**Activity:** Search the listing below for the word "moved" and copy each line that holds it.

++++

/-! ### Nodes and record slots (R404, R415 to R417) -/

def State.node (s : State) (die part id : Nat) : Option Node :=
  s.nodes.find? (fun n => n.die == die && n.part == part && n.id == id)
def State.updNode (s : State) (die part id : Nat) (f : Node → Node) : State :=
  { s with nodes := s.nodes.map (fun n => if n.die == die && n.part == part && n.id == id then f n else n) }
def Node.setSlot (n : Node) (k : Nat) (x : SlotSt) : Node := { n with slots := n.slots.set k x }

/-! ### Releases, owners and promotion (R269, R270, R282) -/

/-- A release of cluster scope or wider writes back the core's dirty lines. -/
def State.release (s : State) (r : Ref) (sc : Scope) : State :=
  if 4 ≤ sc.num then s.flushCore (s.partOf r) (s.coreOf r) else s

/-- The owner record of a global line after a release or atomic at a scope (R269). -/
def State.ownLine (s : State) (core : Nat) (sc : Scope) (w : Where) : State :=
  match w with
  | .own _ => s
  | .phys pa =>
    let rest := s.owners.filter (fun o => o.1 != pa / 64)
    if 2 ≤ sc.num ∧ sc.num ≤ 4 then { s with owners := (pa / 64, core) :: rest }
    else if 5 ≤ sc.num then { s with owners := rest } else s

/-- Remote-scope promotion: the owner's writes are performed, then the record is cleared (R270). -/
def State.promote (s : State) (part : Nat) (w : Where) : State :=
  match w with
  | .own _ => s
  | .phys pa =>
    match s.owners.find? (fun o => o.1 == pa / 64) with
    | some o =>
      let s := s.flushCore part o.2
      { s with owners := s.owners.filter (fun o => o.1 != pa / 64) }
    | none => s

/-! ### Full/empty words (R186, R187) -/

/-- A number put into, or taken out of, an ascending list without repeats. -/
def insertNat (x : Nat) : List Nat → List Nat
  | [] => [x]
  | y :: ys => if x < y then x :: y :: ys else if x = y then y :: ys else y :: insertNat x ys

def State.isFull (s : State) (loc : Nat) : Bool := s.full.contains loc
def State.setFull (s : State) (loc : Nat) (b : Bool) : State :=
  { s with full := if b then insertNat loc s.full else s.full.filter (· != loc) }

/-- Serve the waiting requests of a word: in order of arrival, those that need the state in which it stands (R187, log entry 13); `fuel`
bounds their number. -/
def State.serveWord (s : State) (loc : Nat) : Nat → State
  | 0 => s
  | fuel + 1 =>
    match s.feQueue.find? (fun q => q.loc == loc && q.ste.isNone == s.isFull loc) with
    | none => s
    | some q =>
      let full := s.isFull loc
      let gone : State := { s with feQueue := s.feQueue.erase q }
      let done := fun (s : State) => (s.upd (q.gid, q.tid) (fun t => { t with park := .ready })).serveWord loc fuel
      match q.ste with
      | some w => if full then s else done (({ gone with mem := gone.mem.writeN loc (bytesOfWord w) } : State).setFull loc true)
      | none =>
        if full then
          let w : Word := BitVec.ofNat 32 (ofBytes (s.mem.readN loc 4))
          let s1 := gone.upd (q.gid, q.tid) (fun t => t.setReg q.d w)
          done (if q.take then s1.setFull loc false else s1)
        else s

/-! ### Causes, exception entry and return (R419 to R424, R437, R438) -/

def causeBit (c : Nat) : DWord := BitVec.ofNat 64 (2 ^ c)

def State.setCause (s : State) (r : Ref) (c : Nat) : State := s.updWaveOf r (fun w => { w with cause := w.cause ||| causeBit c })

/-- The wave's enables hold the cause and the thread is not in handler mode. -/
def State.enters (s : State) (r : Ref) (c : Nat) : Bool := (s.waveOf r).tmask &&& causeBit c != 0 && !(s.thread r).handler

/-! ### The journal (R388, R389) -/

/-- Bytes written at a physical address below the caches, visible at `.sys`. -/
def State.writeSys (s : State) (pa : Nat) (bs : List Byte) : State :=
  let s := (List.range bs.length).foldl (fun s k => s.settle (pa + k)) s
  { s with mem := s.mem.writeN pa bs, l2 := Cells.del s.l2 pa bs.length, ways := Cells.del s.ways pa bs.length,
           dcache := s.dcache.filter (fun c => !(pa ≤ c.1 % 2 ^ 56 && c.1 % 2 ^ 56 < pa + bs.length)) }

/-- Form the next entry of a partition's journal: STATE, MBOX, LREF, HASH, HDR, WHY and TRY. Its SEQ is the partition's `jseq`. -/
def State.journal (s : State) (part state mbox lref hash hdrPa why try_ : Nat) : State :=
  let p := s.part part
  let w4 := try_ * 2 ^ 20 + state * 2 ^ 16 + mbox
  let bytes := toBytes 8 p.jseq ++ toBytes 8 s.dtb ++ toBytes 4 w4 ++ toBytes 4 lref ++ toBytes 8 hash ++ toBytes 8 hdrPa ++
    toBytes 4 why ++ List.replicate 20 0
  (s.writeSys (p.jbase + p.jseq % 2 ^ p.jlog * 64) bytes).updPart part (fun p => { p with jseq := p.jseq + 1 })

def noRef : Nat := 0xFFFFFFFF
def noMbox : Nat := 0xFFFF

/-! ### The halt line (R429, R430) and killing a group (R431) -/

/-- Identifier and predecessors of a command. -/
def cmdKey : Instr → Option Cmd
  | .mldw k _ _ _ _ _ | .mswap k | .mstr k _ _ _ _ _ | .mzero k _ _ | .maccld k _ _ _ | .maccst k _ _ _ | .mepi k _ _ _ _ _ _
  | .mbar k _ _ | .mwaitb k _ _ | .mend k | .mlad k _ _ _ _ _ _ | .mscan k _ _ _ _ _ _ => some k
  | _ => none

/-- An operation that writes a stop record: a copy or a box (R432). -/
def LockOp.recorded (l : LockOp) : Bool :=
  match l.kind with
  | .copy | .copyT _ _ | .box _ _ => true
  | .rowput _ _ | .draw _ _ | .path _ _ | .ring _ _ => false

/-- The address of the next element of a tensor, of `total` in all, once k of them have been moved. -/
def tenNext (w : List Word) (sp : ESpace) (q : Nat → Nat) (n total k : Nat) : Nat :=
  if k < total then tenAddr w sp (tenCoord w q k) else tenAddr w sp (tenCoord w q (total - 1)) + n

/-- Where an operation stands in its source and in its destination: the next byte of a range or of a ring's slot, the next element of a tensor
(R432). -/
def State.opNext (s : State) (l : LockOp) : Nat × Nat :=
  let flat := fun (x : List Rng) => ((x.head?).map (fun y => y.lo + l.done)).getD 0
  let elem := fun (w : List Word) (q : Nat → Nat) =>
    match tenFormat w, tenEngSpace w with
    | some f, some sp => tenNext w sp q (f.width / 8) (tenBoxSize w) (l.done / (f.width / 8))
    | _, _ => 0
  match l.kind with
  | .copyT dr sr => (elem sr noBoxes, elem dr noBoxes)
  | .box e j =>
    let c := s.ctx l.core l.part
    match (if e then c.eng1 else c.eng0) with
    | none => (flat l.src, flat l.dst)
    | some b => if b.drain then (flat l.src, elem b.tensor (boxIdx b j)) else (elem b.tensor (boxIdx b j), flat l.dst)
  | .copy | .rowput _ _ | .draw _ _ | .path _ _ | .ring _ _ => (flat l.src, flat l.dst)

/-- The stop record of a copy or a box as it stands (R432): its kind, whether it is complete, its tag, what it has moved, its spaces and its
place in each. -/
def State.opStop (s : State) (l : LockOp) : StopRec :=
  let sp := fun (x : List Rng) => ((x.head?).map (fun y => (ESpace.code y.sp).toNat)).getD 0
  let at_ := s.opNext l
  { gid := l.gid, kind := match l.kind with | .copy => 1 | .copyT _ _ => 2 | _ => 3, state := if l.len ≤ l.done then 2 else 0, core := l.core,
    part := l.part, idt := l.tag, group := (s.group l.gid).index % 2 ^ 32, snext := BitVec.ofNat 64 at_.1, dnext := BitVec.ofNat 64 at_.2,
    done := l.done, total := l.len, ssp := sp l.src, dsp := sp l.dst, scope := l.scope.num, rung := 0,
    unit := match l.kind with | .box _ j => j | _ => 0, time := s.dtb }

/-- Rows that a command completes in all, and those it has completed: a ladder command counts the rows of its accepted tiles of sixteen
(R319, R432). -/
def WinCmd.rowsAll (c : WinCmd) : Nat := match c.ins, c.prog with | .mstr _ _ _ _ _ m, some _ => m.toNat + 1 | _, _ => c.total
def WinCmd.rowsDone (c : WinCmd) : Nat :=
  match c.ins, c.prog with
  | .mstr _ _ _ _ _ m, some p => Nat.min (16 * p.tile) (m.toNat + 1)
  | _, _ => c.rows

/-- The stop record of a matrix command of a group (R432). Its addresses, spaces and scope stay 0: the spec names none for a command (log
entry 16). -/
def State.cmdStop (s : State) (g : Group) (c : WinCmd) : StopRec :=
  { gid := g.gid, kind := 4, state := if 0 < c.rowsAll ∧ c.rowsAll ≤ c.rowsDone then 2 else 0, core := g.core, part := g.part,
    idt := ((cmdKey c.ins).map (fun k => k.id.toNat)).getD 0,
    group := g.index % 2 ^ 32, snext := 0, dnext := 0, done := c.rowsDone, total := c.rowsAll, ssp := 0, dsp := 0, scope := 0,
    rung := (c.prog.map (fun p => p.rung)).getD 0, unit := (c.prog.map (fun p => p.tile)).getD 0, time := s.dtb }

/-- The stop records of the operations of a partition in flight on the cores that `on` names: copies, boxes, and commands that have
issued and not retired (R426 step 3, R430 step 3, R432). -/
def State.stopsOf (s : State) (part : Nat) (on : Nat → Bool) : List StopRec :=
  (s.locks.filter (fun l => l.part == part && on l.core && l.recorded)).map s.opStop ++
  (s.groups.filter (fun g => g.part == part && on g.core)).flatMap (fun g =>
    ((g.stream.map (fun m => m.window.filter (fun c => c.issued))).getD []).map (s.cmdStop g))

/-- R362: the partition's OPEN draw and path slots become BROKEN, and their locks are released. -/
def State.breakSlots (s : State) (part : Nat) : State :=
  let hit := fun (q : Nat) (st : FixSt) => q == part && st == .opened
  let gone := (s.dies.map (fun (d : Die) =>
    (d.draws.filter (fun w => hit w.part w.st)).map (fun w => w.lock) ++ (d.paths.filter (fun w => hit w.part w.st)).map (fun w => w.lock))).flatten
  { s with
    locks := s.locks.filter (fun l => !(gone.contains l.id)),
    dies := s.dies.map (fun (d : Die) =>
      { d with draws := d.draws.map (fun w => if hit w.part w.st then { w with st := .broken, tris := [], emit := [] } else w),
               paths := d.paths.map (fun w => if hit w.part w.st then { w with st := .broken } else w) }) }

/-- The halt line rises over a group: the partition's issue stops until it resumes; with code 5 until reset (R429, R430). A fault met
while it already stands adds nothing (R430 step 2). -/
def State.raiseHalt (s : State) (part code core gid : Nat) : State :=
  if (s.part part).contained then s
  else
    (s.breakSlots part).updPart part (fun p =>
      { p with halts := (p.halts + 1) % 2 ^ 48, haltCode := code, haltTime := s.dtb, haltNow := [s.dieClk 0, s.dieClk 1, s.now], haltCore := core,
               haltGroup := (s.group gid).index % 2 ^ 32, haltGid := gid,
               contained := true, stopped := decide (code = 5), stops := s.stopsOf part (fun _ => true) })

/-- Lower a tag's count without setting its bit (R238, a killed operation). -/
def Ctx.dropTag (c : Ctx) (tag : Nat) : Ctx := { c with tagCnt := c.tagCnt.set tag (c.tagCnt.getD tag 0 - 1) }

/-- R225: an operation on the tag completes. -/
def Ctx.completeTag (c : Ctx) (tag : Nat) : Ctx :=
  let n := c.tagCnt.getD tag 0 - 1
  { c with tagCnt := c.tagCnt.set tag n, ctag := if n = 0 then c.ctag ||| BitVec.ofNat 64 (2 ^ tag) else c.ctag }

/-- The engine operations of a group are abandoned (R238, R431), those of a saved context too; on a halt their stop records say so (R432). -/
def State.abandonOps (s : State) (g : Nat) : State :=
  let mine := (s.locks ++ s.regQueue.filter (fun l => l.again)).filter (fun l => l.gid == g && (l.kind matches .copy | .copyT _ _))
  let s := mine.foldl (fun s l => s.updCtx l.core l.part (fun c => c.dropTag l.tag)) s
  let s := s.updPart (s.group g).part (fun p =>
    if p.contained then { p with stops := p.stops.map (fun x => if x.gid = g ∧ x.state = 0 then { x with state := 1 } else x) } else p)
  { s with locks := s.locks.filter (fun l => l.gid != g || (l.kind matches .ring _ _)),
           regQueue := s.regQueue.filter (fun l => l.gid != g) }

/-- An engine of a killed group is freed; one that has not finished falls out of its tag's count (R238). -/
def Ctx.freeEng (c : Ctx) (e : Option SeBind) (g : Nat) : Ctx :=
  match e with
  | some b => if b.gid = g ∧ b.finished < b.total then c.dropTag b.tag else c
  | none => c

++++

**Result of this task:**
/-- The address of the next element of a tensor, of `total` in all, once k of them have been moved. -/
/-- The stop record of a copy or a box as it stands (R432): its kind, whether it is complete, its tag, what it has moved, its spaces and its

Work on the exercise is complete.